Multiple instance learning (MIL) has been successfully applied for whole slide images (WSIs) analysis in computational pathology, enabling a wide range of prediction tasks from tumor subtyping to inferring genetic mutations and multi-omics biomarkers. However, existing MIL methods predominantly focus on single-task learning, resulting in not only overall low efficiency but also the overlook of inter-task relatedness. To address these issues, we proposed an adapted architecture of Multi-gate Mixture-of-experts with Multi-proxy for Multiple instance learning (M4), and applied this framework for simultaneous prediction of multiple genetic mutations from WSIs. The proposed M4 model has two main innovations: (1) utilizing a mixture of experts with multiple gating strategies for multi-genetic mutation prediction on a single pathological slide; (2) constructing multi-proxy expert network and gate network for comprehensive and effective modeling of pathological image information. Our model achieved significant improvements across five tested TCGA datasets in comparison to current state-of-the-art single-task methods. The code is available at:https://github.com/Bigyehahaha/M4.
Paper Structure (21 sections, 15 equations, 5 figures, 3 tables, 1 algorithm)

This paper contains 21 sections, 15 equations, 5 figures, 3 tables, 1 algorithm.

Figures (5)

  • Figure 1: Illustration of multi-task prediction of genetic mutations. Given a WSI, the integrating MMoE and MIL method can be used to simultaneously predict multiple genetic mutations.
  • Figure 2: (a)Overview of our proposed M4 architecture.
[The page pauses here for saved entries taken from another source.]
-- ==== Sys2Proof/Machine/Motion.lean ====
section
/-! DEFINITION. Mode control of a head (R118 to R149): the modes and what they select, focus acquisition, layer jumps, the sled,
seeks, the write guard, and the order of requests and faults. -/

namespace Sys2Proof.Machine

/-! ## Modes and their conditions -/

/-- The mode of a head (R118). -/
def Dev.mode (d : Dev) (h : HeadId) : Nat := getF d .MO_MODE_MODE h

/-- The spindle turns at its commanded speed, and Keeper permits the laser (R120, R389). -/
def Dev.laserOk (d : Dev) (h : HeadId) : Bool :=
  getB d .TQ_STAT_AT_SPEED (spinOf h) && bit (getF d .KP_PERMIT_BITS 0) (spinOf h) && !(d.head h).down.laserInhibit

/-- The three conditions of R120, and Keeper's LASER_INHIBIT absent. -/
def Dev.opticalOk (d : Dev) (h : HeadId) : Bool := d.laserOk h && getB d .HM_STAT_RELEASED h && !getB d .BZ_HEAD_STAT_ADOPT_PARK h

/-- The head's link is UP and unfaulted. -/
def Dev.linkUp (d : Dev) (h : HeadId) : Bool := getF d .HL_STATUS_STATE h == 6 && !(d.head h).link.faulted && !(d.head h).link.port.lost

/-- The modes of R120: ACQUIRE, FOLLOW, JUMP, SEEK_SHORT, SEEK_LONG, RELOCATE. -/
def opticalMode (m : Nat) : Bool := decide (2 ≤ m) && decide (m ≤ 7)

/-- Data commands are queued or in flight on the head (R147). -/
def Dev.headBusy (d : Dev) (h : HeadId) : Bool :=
  d.data.reads.any (fun r => r.head == h) || d.data.writes.any fun w => w.head == h && w.state != .verified

/-- A gate of the head is open. -/
def Dev.gateOpen (d : Dev) (h : HeadId) : Bool := d.data.writes.any fun w => w.head == h && w.state == .writing

/-! ## Places (R135, R139) -/

/-- MO_POS in microsteps. -/
def Dev.pos (d : Dev) (h : HeadId) : Int := getI d .MO_POS_POS h

/-- The head's park position in microsteps: inner for even heads, outer for odd (R18, R139). -/
def parkPos (h : HeadId) : Int := if h.val % 2 = 0 then 1707 else 66560

/-- The band under a centred lens in 1/256 band (R135). -/
def Dev.bandHere (d : Dev) (h : HeadId) : Int := getI d .MO_BAND_AT_0_BAND_AT_0 h + d.pos h * 125

/-- The pair read on the layer whose stripe lies nearest. -/
def nearestPair (pairs : List (Nat × Nat × Nat)) (layer stripe : Nat) : Option (Nat × Nat) :=
  let gap (a b : Nat) : Nat := if a ≤ b then b - a else a - b
  (pairs.filter fun p => p.1 == layer).foldl (fun best p =>
    match best with
    | none => some p.2
    | some b => if gap p.2.1 stripe < gap b.1 stripe then some p.2 else best) none

/-- The predicted band of a stripe: the nominal spiral, corrected by what either head of the surface has read on the layer (R135). -/
def Dev.targetBand (d : Dev) (h : HeadId) (layer stripe : Nat) : Int :=
  let nominal : Int := stripeBand layer stripe
  match nearestPair ((surfHeads (surfOf h)).flatMap fun g => (d.head g).motion.pairs) layer stripe with
  | some (s, b) => nominal + ((b : Int) - (stripeBand layer s : Nat))
  | none => nominal

/-- Stripes in a turn at a band (R43): 2π r over 26.72 mm. -/
def stripesPerTurn (band : Nat) : Nat := 2 * 355 * bandRadius band / (113 * 26720000)

/-! ## Sled profiles (R136; log entry 27) -/

/-- Division rounded up. -/
def ceilDiv (a b : Nat) : Nat := (a + b - 1) / b

/-- Square root rounded up. -/
def sqrtUp (x : Nat) : Nat :=
  let r := isqrtFuel x 64 0 (x + 1)
  if r * r < x then r + 1 else r

/-- Cube root rounded up, by bisection. -/
def cbrtUpFuel (x : Nat) : Nat → Nat → Nat → Nat
  | 0, _, hi => hi
  | fuel + 1, lo, hi =>
    if hi ≤ lo + 1 then hi
    else
      let mid := (lo + hi) / 2
      if mid * mid * mid < x then cbrtUpFuel x fuel mid hi else cbrtUpFuel x fuel lo mid

/-- A profile of `n` microsteps under VMAX, ACCEL and JERK: whole Ticks for its phases, none faster than the limits allow. -/
def Dev.profile (d : Dev) (h : HeadId) (n : Int) : Profile :=
  let dist := n.natAbs
  -- VMAX in microsteps per 3,125 Ticks; ACCEL in microsteps per 625,000 × 10⁵ square Ticks; JERK alike
  let v := getF d .MO_SLED_CFG_VMAX h * 2
  let a := getF d .MO_SLED_CFG_ACCEL h
  let j := getF d .MO_SLED_CFG_JERK h
  let cruise := ceilDiv (dist * 3125) v
  if !getB d .MO_SLED_CFG_PROFILE h then
    let ta := ceilDiv (v * 200) a
    if ta ≤ cruise then ⟨n, false, 0, ta, cruise - ta, 0, 0⟩
    else ⟨n, false, 0, sqrtUp (ceilDiv (dist * 625000) a), 0, 0, 0⟩
  else
    let tj := ceilDiv (a * 4000) j
    let full := if a * tj ≤ v * 200 then (tj, ceilDiv (v * 200) a - tj) else (sqrtUp (ceilDiv (v * 800000) j), 0)
    let te := 2 * full.1 + full.2
    if te ≤ cruise then ⟨n, true, full.1, full.2, cruise - te, 0, 0⟩
    else if 2 * a * tj * tj ≤ dist * 625000 then
      let r := sqrtUp (tj * tj + 4 * ceilDiv (dist * 625000) a)
      ⟨n, true, tj, (r - 3 * tj + 1) / 2, 0, 0, 0⟩
    else
      let x := ceilDiv (dist * 1250000000) j
      ⟨n, true, max 1 (cbrtUpFuel x 64 0 (x + 1)), 0, 0, 0, 0⟩

/-- The path of a profile's form in `t` of its Ticks, six times the distance at a unit of jerk or twice at one of acceleration. -/
def Profile.path (p : Profile) (t : Nat) : Nat :=
  let te := 2 * p.tj + p.ta
  let vm := p.tj * (p.tj + p.ta)
  let rise (t : Nat) : Nat :=
    if p.curved then
      if t ≤ p.tj then t * t * t
      else if t ≤ p.tj + p.ta then
        p.tj * p.tj * p.tj + 3 * p.tj * p.tj * (t - p.tj) + 3 * p.tj * (t - p.tj) * (t - p.tj)
      else 3 * vm * te - (6 * vm * (te - t) - (te - t) * (te - t) * (te - t))
    else t * t
  let top := if p.curved then te else p.ta
  let speed := if p.curved then 6 * vm else 2 * p.ta
  let total := speed * (top + p.tv)
  if t ≤ top then rise t
  else if t ≤ top + p.tv then rise top + speed * (t - top)
  else total - rise (2 * top + p.tv - t)

/-- The Ticks of a profile. -/
def Profile.ticks (p : Profile) : Nat := 2 * (if p.curved then 2 * p.tj + p.ta else p.ta) + p.tv

/-- The profile position after `t` Ticks in 1/65,536 microstep, rounded down, without its sign. -/
def Profile.at (p : Profile) (t : Nat) : Nat :=
  if p.ticks ≤ t then p.dist.natAbs * 65536
  else p.dist.natAbs * 65536 * p.path t / max 1 (p.path p.ticks)

/-- It has landed on its target. -/
def Profile.landed (p : Profile) : Bool := decide (p.ticks ≤ p.age)

/-- The sled stops at once (R137): STEP is 0 in the Tick, that of a Tick's results included that no frame carries yet, no profile goes
on, and POS_VALID falls when it has moved in the last 400 Ticks. -/
def Dev.sledStop (d : Dev) (h : HeadId) : Dev :=
  let m := (d.head h).motion
  let steps := if m.unsent then 0 :: m.steps.drop 1 else m.steps
  let moved := steps.any (· != 0)
  let d := if m.unsent then setI d .MO_POS_POS h (d.pos h - m.steps.headD 0) else d
  let d := (d.modMotion h fun m => { m with profile := none, coil := 1, sledAge := none, sledHalt := true, steps }).modDown h fun x =>
    { x with stepN := 0, coil := 1 }
  if moved then setF (d.modMotion h fun x => { x with lostPos := true }) .MO_MODE_POS_VALID h 0 else d

/-! ## What a mode selects (R118, R119) -/

/-- REF of LPWR from the power plan of a layer (R88). -/
def Dev.laserRef (d : Dev) (h : HeadId) (layer : Nat) : Dev :=
  setPend d .BZ_LOOP_REF_REF (h * 5 + 4) (getF d .HM_PLAN_P_B (h * 16 + layer) * 2 ^ 15)

/-- LPWR on LASER_READ, or on LASER_WRITE while writing. -/
def Dev.selectLaser (d : Dev) (h : HeadId) (layer : Nat) (write : Bool) : Dev :=
  let d := (d.laserRef h layer).modMotion h fun m => { m with laserWrite := write }
  d.select h 4 (if write then getF d .MO_LAWSEL1_LPWR_WRITE h else getF d .MO_LAWSEL1_LPWR_READ h)

/-- FOC on FOCUS_FOLLOW, and TILT on TILT_HOLD. -/
def Dev.holdFocus (d : Dev) (h : HeadId) : Dev :=
  (d.select h 0 (getF d .MO_LAWSEL0_FOC_FOLLOW h)).select h 2 (getF d .MO_LAWSEL0_TILT h)

/-- The lens centres: TRK falls to 0 over CENTRE_TICKS (R119). -/
def Dev.centreLens (d : Dev) (h : HeadId) : Dev := d.fallLoop h 1 (getF d .MO_SEEK_CFG_CENTRE_TICKS h)

/-- The modes in which focus can be lost: FOLLOW, SEEK_SHORT, SEEK_LONG and RELOCATE (R129). -/
def lossMode (m : Nat) : Bool := m == 3 || (decide (5 ≤ m) && decide (m ≤ 7))

/-- What every change of mode does (R118, R119): outside FOLLOW nothing stays armed or being written, and the sector under the
lanes is void (R204); on entering FOLLOW the lanes reload (R179). -/
def Dev.setMode (d : Dev) (h : HeadId) (m : Nat) : Dev :=
  let old := d.mode h
  let d := setF d .MO_MODE_MODE h m
  let d := if m = 3 then (if old = 3 then d else d.facetReload h) else (d.stopHead h).facetVoid h
  d.modMotion h fun x => { x with
    age := 0, settled := 0, next := none
    loss := if lossMode old && lossMode m then x.loss else 0
    wantJump := if m = 3 ∨ (5 ≤ m ∧ m ≤ 7) then x.wantJump else none
    jump := if m = 4 then x.jump else none, short := if m = 5 then x.short else none
    bands := [], collect := false, sledAge := none, homeEdge := false
    deferPark := false }

/-- Every loop stops, the laser is off, the coils hold. -/
def Dev.allStopped (d : Dev) (h : HeadId) : Dev := allLoops.foldl (fun d l => d.stopLoop h l) d

/-- Entering OFF or PARKED. -/
def Dev.enterRest (d : Dev) (h : HeadId) (m : Nat) : Dev :=
  ((d.setMode h m).allStopped h).modMotion h fun x => { x with coil := if m = 0 then 0 else 1, parking := false, laserWrite := false }

/-- Entering ACQUIRE for a layer (R126). -/
def Dev.enterAcquire (d : Dev) (h : HeadId) (layer : Nat) : Dev :=
  let d := (((d.setMode h 2).stopLoop h 1).stopLoop h 2).stopLoop h 3
  let d := d.stopLoop h 0
  (d.selectLaser h layer false).modMotion h fun x => { x with
    acq := .laserWait, acqAge := 0, tries := 0, lastLayer := layer, profile := none, coil := 1, parking := false
    checkLayer := some layer }

/-- Entering FOLLOW. -/
def Dev.enterFollow (d : Dev) (h : HeadId) : Dev :=
  let d := (d.setMode h 3).holdFocus h
  let d := (d.select h 1 (getF d .MO_LAWSEL0_TRK_FOLLOW h)).select h 3 (getF d .MO_LAWSEL0_SLED h)
  d.selectLaser h (d.head h).motion.lastLayer (d.head h).motion.laserWrite

/-- Entering JUMP to a layer (R130, R131). -/
def Dev.enterJump (d : Dev) (h : HeadId) (target : Nat) : Dev :=
  let last := (d.head h).motion.lastLayer
  let d := (((d.setMode h 4).freezeLoop h 1).freezeLoop h 2).stopLoop h 3
  let H := (d.loop h 0).field
  let d := d.selectLaser h target false
  d.modMotion h fun x => { x with
    coil := 1
    jump := some ⟨decide (last < target), if last < target then target - last else last - target, .kick, 0, H, false, false⟩ }

/-- The trapezoid of a short seek's reference (R141): 16 Ticks to FINE_VMAX, or a triangle; whole Ticks, none faster than
FINE_VMAX. -/
def Dev.shortPath (d : Dev) (h : HeadId) (dist : Int) : Profile :=
  let v := getF d .MO_SEEK_CFG_FINE_VMAX h * 65536
  let n := dist.natAbs
  if 16 * v ≤ n then ⟨dist, false, 0, 16, ceilDiv n v - 16, 0, 0⟩ else ⟨dist, false, 0, sqrtUp (ceilDiv (16 * n) v), 0, 0, 0⟩

/-- The reference of a short seek after `t` Ticks, from its start. -/
def Profile.along (p : Profile) (t : Nat) : Int :=
  if p.ticks ≤ t then p.dist else Int.tdiv (p.dist * p.path t) (max 1 (p.path p.ticks) : Nat)

/-- Entering SEEK_SHORT to a band (R141). -/
def Dev.enterShort (d : Dev) (h : HeadId) (band : Int) : Dev :=
  let d := ((d.setMode h 5).holdFocus h).stopLoop h 3
  let d := (d.select h 1 (getF d .MO_LAWSEL0_TRK_SEEK h)).selectLaser h (d.head h).motion.lastLayer false
  let b : Int := (getF d .MO_ADDR_BAND h : Nat)
  d.modMotion h fun x => { x with
    coil := 1
    short := some { ref := b * 2 ^ 24, start := b * 2 ^ 24, path := d.shortPath h ((band - b) * 2 ^ 24), target := band * 2 ^ 24, count := b * 2 ^ 24
                    tePos := decide (0 < (d.head h).link.held.te), pos := b * 2 ^ 24 } }

/-- Entering SEEK_LONG: the lens centres; the profile follows (R142). -/
def Dev.enterLong (d : Dev) (h : HeadId) : Dev :=
  let d := (((d.setMode h 6).holdFocus h).stopLoop h 3).centreLens h
  (d.selectLaser h (d.head h).motion.lastLayer false).modMotion h fun x => { x with coil := 1 }

/-- Entering RELOCATE (R138). -/
def Dev.enterRelocate (d : Dev) (h : HeadId) : Dev :=
  let d := (((d.setMode h 7).holdFocus h).stopLoop h 3).centreLens h
  (d.selectLaser h (d.head h).motion.lastLayer false).modMotion h fun x => { x with coil := 1 }

/-- Entering HOMING (R139): the laser is off. -/
def Dev.enterHoming (d : Dev) (h : HeadId) : Dev :=
  ((d.setMode h 8).allStopped h).modMotion h fun x => { x with
    homeAge := 0, travel := 0, profile := none, parking := false, coil := 2, laserWrite := false }

/-- Entering SAFE_PARK or FAULT (R118, R119, R137): the drives fall to 0 over 40 Ticks; in FAULT the laser goes off at once. -/
def Dev.enterSafe (d : Dev) (h : HeadId) (m : Nat) : Dev :=
  let d := (d.sledStop h).setMode h m
  let d := ((d.fallLoop h 0 40).fallLoop h 1 40).fallLoop h 2 40
  let d := d.stopLoop h 3
  let d := if m = 10 then d.stopLoop h 4 else d
  d.modMotion h fun x => { x with parking := false, laserWrite := false }

/-! ## Seeks (R140 to R143, R285) -/

/-- What a command's sectors do when a seek to their stripe has failed twice (R285): the other head, E6, or 0x2009. -/
def Dev.seekDead (d : Dev) (t : Nat) (h : HeadId) (layer stripe : Nat) : Dev :=
  let here (p : Nat) : Bool := psaLayer p == layer && psaStripe p == stripe
  let d := (d.data.reads.filter fun r => r.head == h && r.wantRead && here r.psa).foldl (fun d r =>
    if d.inService (otherHead h) then d.moveRead r else d.noMedium t r 0x2009) d
  if d.inService (otherHead h) then
    d.modData fun x => { x with writes := x.writes.map fun w =>
      if w.head = h ∧ w.state = .staged ∧ here w.home then { w with head := otherHead h } else w }
  else d

/-- A seek has failed (R143): the first failure is retried by the firmware's next request; on a second one for the same target
its sectors move on or end (R285). -/
def Dev.seekFail (d : Dev) (t : Nat) (h : HeadId) : Dev :=
  let m := (d.head h).motion
  let target := (m.seek.map fun s => (s.layer, s.stripe)).or m.pendSeek
  match target with
  | none => d.modMotion h fun x => { x with seek := none }
  | some p =>
    let d := (d.event t .MO_SEEK_FAIL h [p.1, p.2]).modMotion h fun x => { x with seek := none, pendSeek := none }
    if m.failedSeek = some p then (d.seekDead t h p.1 p.2).modMotion h fun x => { x with failedSeek := none }
    else d.modMotion h fun x => { x with failedSeek := some p }

/-- A seek has completed. -/
def Dev.seekDone (d : Dev) (h : HeadId) : Dev := d.modMotion h fun x => { x with seek := none, failedSeek := none }

/-- The next phase of a seek in FOLLOW (R140): long seek, layer jump, relocation, short seek; none left when the band is
reached. -/
def Dev.seekPhase (d : Dev) (t : Nat) (h : HeadId) (s : Seek) : Dev :=
  let bc : Int := (getF d .MO_ADDR_BAND h : Nat)
  let gap := (s.band - bc).natAbs
  if s.wait ∧ s.again.isNone then d
  else if (getF d .MO_SEEK_CFG_SHORT_MAX h) < gap then
    if 2 ≤ s.longs then d.seekFail t h
    else (d.enterLong h).modMotion h fun x => { x with seek := some { s with longs := s.longs + 1, start := bc } }
  else if s.layer ≠ (d.head h).motion.lastLayer then
    (d.enterJump h s.layer).modMotion h fun x => { x with seek := some { s with jumped := true } }
  else if s.jumped then (d.enterRelocate h).modMotion h fun x => { x with seek := some { s with jumped := false } }
  else
    match s.again with
    | some b => (d.enterShort h b).modMotion h fun x => { x with seek := some { s with again := none, wait := true } }
    | none => (if gap = 0 then d else d.enterShort h s.band).modMotion h fun x => { x with seek := some { s with wait := true } }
A set of patches are cropped from the tissue regions of a WSI and input to a pre-trained patch-level feature extractor to obtain feature representations of patches. Then all the patches features input to experts and gates layers, and aggregate multi experts information for each task through a multi-proxy MMoE network. Finally, aggregated WSI-level features will be sent to the corresponding tasks' towers for downstream classification. (b)Multi-proxy expert network MP-AMIL. (c)Multi-proxy gate network MP-Gate.
  • Figure 3: Radar charts of AUC performance of various models on five TCGA datasets. The red line represents the prediction results of the proposed model M4. The values in the legend represent the area enclosed by the radar charts.
  • Figure 4: Box plots highlighting the AUC performance of our proposed M4 model under different numbers of experts and different numbers of tasks.
  • Figure 5: Heatmap Visualization for M4. (a) Original slide. In original slide, the areas with purple are more likely to be the tumor regions. In the other column. (b) Heatmaps of the slide by single-task AMIL attention scores and by M4 model, respectively. Warm colors indicate higher probabilities to be the region of interest for the corresponding locations. (c) Heatmap of different experts by M4 model.